EXERCISE BRIEF:
Which lines below include the string "envelope"? Please show each one.

BEGIN MATERIALS PROVIDED

-- ==== Sys2Proof/Machine/Dispatch.lean ====
section
/-! DEFINITION. The dispatch of commands to their meanings, one arm for each constructor of Instr. -/

namespace Sys2Proof.Machine
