/-- Reports and grants of the tray links (R251, R254 to R258, R262, R264, R265, R280, R282). That the last transmission of a grant
is given 4 us as the others is log entry 118, and TIME comes in ticks that are multiples of 50 (log entry 110). Where it touches them it states the
model's choices of log entries 106, 109. -/
def Obligations.ReportsAndGrants : Prop :=
  (∀ (n : Fin 64) (f : Sys2Proof.ReportFrame) (missing : Nat) (s : State), (s.port n).linked = true →
    (s.port n).state ≠ .unused → (s.port n).state ≠ .down →
    ¬((s.port n).state = .watch ∧ f.primaryUp = false ∧ 1 ≤ (s.port n).primaryDown) →
    ¬((s.port n).state = .takenOver ∧ f.grantFrom = false) →
    exec (.report n f missing) s = .next (s.takeReport n (reportOf f) missing)) ∧
  (∀ (n : Fin 64) (r : Report) (missing : Nat) (s : State),
    (s.takeReport n r missing).port n = ((s.checkReport n r).port n).noteReport r missing s.sys.tick ∧
    (∀ j, j ≠ n → (s.takeReport n r missing).port j = (s.checkReport n r).port j) ∧
    (s.takeReport n r missing).evr = (s.checkReport n r).evr ∧ (s.takeReport n r missing).tx = (s.checkReport n r).tx) ∧
  (∀ (n : Fin 64) (f : Sys2Proof.ReportFrame) (missing : Nat) (s : State), (s.port n).linked = true →
    (s.port n).state = .watch → f.primaryUp = false → 1 ≤ (s.port n).primaryDown → s.sys.state = .run →
    exec (.report n f missing) s = .next ((s.takeReport n (reportOf f) missing).takeOver n (wrapU 16 f.envInForce))) ∧
  (∀ (n : Fin 64) (f : Sys2Proof.ReportFrame) (missing : Nat) (s : State), (s.port n).linked = true →
    (s.port n).state = .takenOver → f.grantFrom = false →
    exec (.report n f missing) s = .next (((((s.takeReport n (reportOf f) missing).updPort n fun p => { p.leave .watch with
      primaryDown := 0 }).unserve n).ev 0x7051 n.val).sendGrant n).syncOverShare) ∧
  (∀ (n : Fin 64) (r : Report) (s : State), (s.port n).granting = false →
    s.checkReport n r = s.updPort n fun p => { p with overEnv := 0 }) ∧
  (∀ (n : Fin 64) (r : Report) (s : State), (s.port n).granting = true →
    (s.aboveEnv (s.port n) r = false ∨ (s.port n).overEnv = 0) →
    ((s.port n).report.any fun r1 => s.slopeBroken (s.port n) r1 r) = false →
    s.checkReport n r = s.updPort n fun p => { p with
      overEnv := if s.aboveEnv p r = true then p.overEnv + 1 else 0, nonCompliant := false
      badTick := if s.aboveEnv p r = true then s.sys.tick else p.badTick }) ∧
  (∀ (n : Fin 64) (r : Report) (s : State), (s.port n).granting = true → s.pol8 0x1A 0 ≠ 1 →
    (s.aboveEnv (s.port n) r = true ∧ 1 ≤ (s.port n).overEnv) ∨
      ((s.port n).report.any fun r1 => s.slopeBroken (s.port n) r1 r) = true →
    s.checkReport n r = (s.updPort n fun p => { p with
      overEnv := if s.aboveEnv p r = true then p.overEnv + 1 else 0, nonCompliant := true, nonComplLatch := true
      badTick := s.sys.tick, errCompl := bump 8 p.errCompl }).ev 0x7030 n.val) ∧
  (∀ (n : Fin 64) (s : State), (s.port n).linked = true → (s.port n).state ≠ .unused → (s.port n).state ≠ .down →
    (s.port n).reportStale = false → s.elapsed (s.port n).reportTick 15 = true →
    Gives (.reportStale n) s fun t =>
      t.port n = { s.port n with reportStale := true, missed := 3, errMissed := satU 8 ((s.port n).errMissed + 3) } ∧
      (∀ j, j ≠ n → t.port j = s.port j) ∧ t.evr = s.evs [(0x7031, n.val, 0)]) ∧
  (∀ (n : Fin 64) (gseq : BitVec 16) (result : Fin 3) (g : Grant) (s : State),
    (s.port n).unacked.find? (fun x => x.gseq = gseq.toNat) = some g →
    Gives (.ack n gseq result) s fun t =>
      t.port n = { s.port n with
        inForce := some g, gseqAck := g.gseq, floorUnreachable := decide (result = 1)
        unacked := (s.port n).unacked.takeWhile fun x => x.gseq != g.gseq
        ackTries := if (s.port n).sent = some g then 0 else (s.port n).ackTries
        lowerAck := if (s.port n).inForce.any (fun o => decide (g.envelope < o.envelope)) = true then some s.sys.timeNs
          else (s.port n).lowerAck
        lowerP := if (s.port n).inForce.any (fun o => decide (g.envelope < o.envelope)) = true
          then ((s.port n).report.map Report.pTotal).getD 0 else (s.port n).lowerP } ∧
      (∀ j, j ≠ n → t.port j = s.port j) ∧ t.evr = if result = 0 then s.evr else s.evs [(0x7011, n.val, 0)]) ∧
  (∀ (n : Fin 64) (gseq : BitVec 16) (result : Fin 3) (s : State),
    (s.port n).unacked.find? (fun x => x.gseq = gseq.toNat) = none →
    exec (.ack n gseq result) s = .next s) ∧
  (∀ (n : Fin 64) (g : Grant) (s : State), (s.port n).sent = some g → (s.port n).linked = true →
    (s.port n).ackTries = 1 ∨ (s.port n).ackTries = 2 → s.elapsed (s.port n).sentTick (2 * (s.port n).ackTries) = true →
    Gives (.grantResend n) s fun t =>
      t.port n = { s.port n with ackTries := (s.port n).ackTries + 1 } ∧ (∀ j, j ≠ n → t.port j = s.port j) ∧
      t.tlk.grantsSent = wrapU 32 (s.tlk.grantsSent + 1) ∧ t.tx = .tlk n.val g.frame :: s.tx ∧ t.evr = s.evr) ∧
  (∀ (n : Fin 64) (s : State), (s.port n).ackTries = 3 → s.elapsed (s.port n).sentTick 6 = true →
    Gives (.grantTimeout n) s fun t =>
      t.port n = { s.port n with ackTries := 0, errAck := bump 8 (s.port n).errAck } ∧
      (∀ j, j ≠ n → t.port j = s.port j) ∧ t.evr = s.evs [(0x7010, n.val, 0)]) ∧
  (∀ (n : Fin 64) (s : State), (s.port n).grants = true →
    Gives (.grantRefresh n) s fun t =>
      t.port n = { s.port n with sent := some (s.grantFor n), sentTick := s.sys.tick, ackTries := 1
                                 gseqSent := wrapU 16 ((s.port n).gseqSent + 1), envSent := s.grantEnv n
                                 unacked := s.grantFor n :: (s.port n).unacked } ∧
      t.tx = .tlk n.val (s.grantFor n).frame :: s.tx ∧ (∀ j, j ≠ n → t.port j = s.port j) ∧
      t.tlk.grantsSent = wrapU 32 (s.tlk.grantsSent + 1) ∧ t.evr = s.evr) ∧
  (∀ (n : Fin 64) (s : State), (s.port n).grants = false → exec (.grantRefresh n) s = .next s) ∧
  (∀ (n : Fin 64) (s : State), (s.port n).handback = false →
    (s.grantFor n).envelope = (match (s.port n).state with
      | .active | .takenOver => (s.port n).target
      | .watch | .draining | .drained => 0
      | _ => s.safeEnv n.val) ∧
    (s.grantFor n).state = (s.port n).state.grantState ∧ (s.grantFor n).gseq = wrapU 16 ((s.port n).gseqSent + 1)) ∧
  (∀ (s : State), s.due 50 s.tlk.timeTick = true →
    Gives .time s fun t =>
      t.tlk = { s.tlk with timeTick := some s.sys.tick } ∧
      (∀ n, (s.port n).carriesSets = true → .tlk n.val (timeFrame s.sys.timeNs) ∈ t.tx) ∧ ∀ o ∈ s.tx, o ∈ t.tx) ∧
  (∀ (s : State), s.due 50 s.tlk.timeTick = false → exec .time s = .next s) ∧
  (∀ (n : Fin 64) (s : State), (s.port n).state ≠ .unused →
    Gives (.trayFrameDropped n) s fun t =>
      t.port n = { s.port n with errCrc := bump 8 (s.port n).errCrc } ∧ (∀ j, j ≠ n → t.port j = s.port j) ∧
      t.evr = s.evr)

END MATERIALS PROVIDED

ANSWER TO THIS PROBLEM:
        lowerAck := if (s.port n).inForce.any (fun o => decide (g.envelope < o.envelope)) = true then some s.sys.timeNs
        lowerP := if (s.port n).inForce.any (fun o => decide (g.envelope < o.envelope)) = true
    (s.grantFor n).envelope = (match (s.port n).state with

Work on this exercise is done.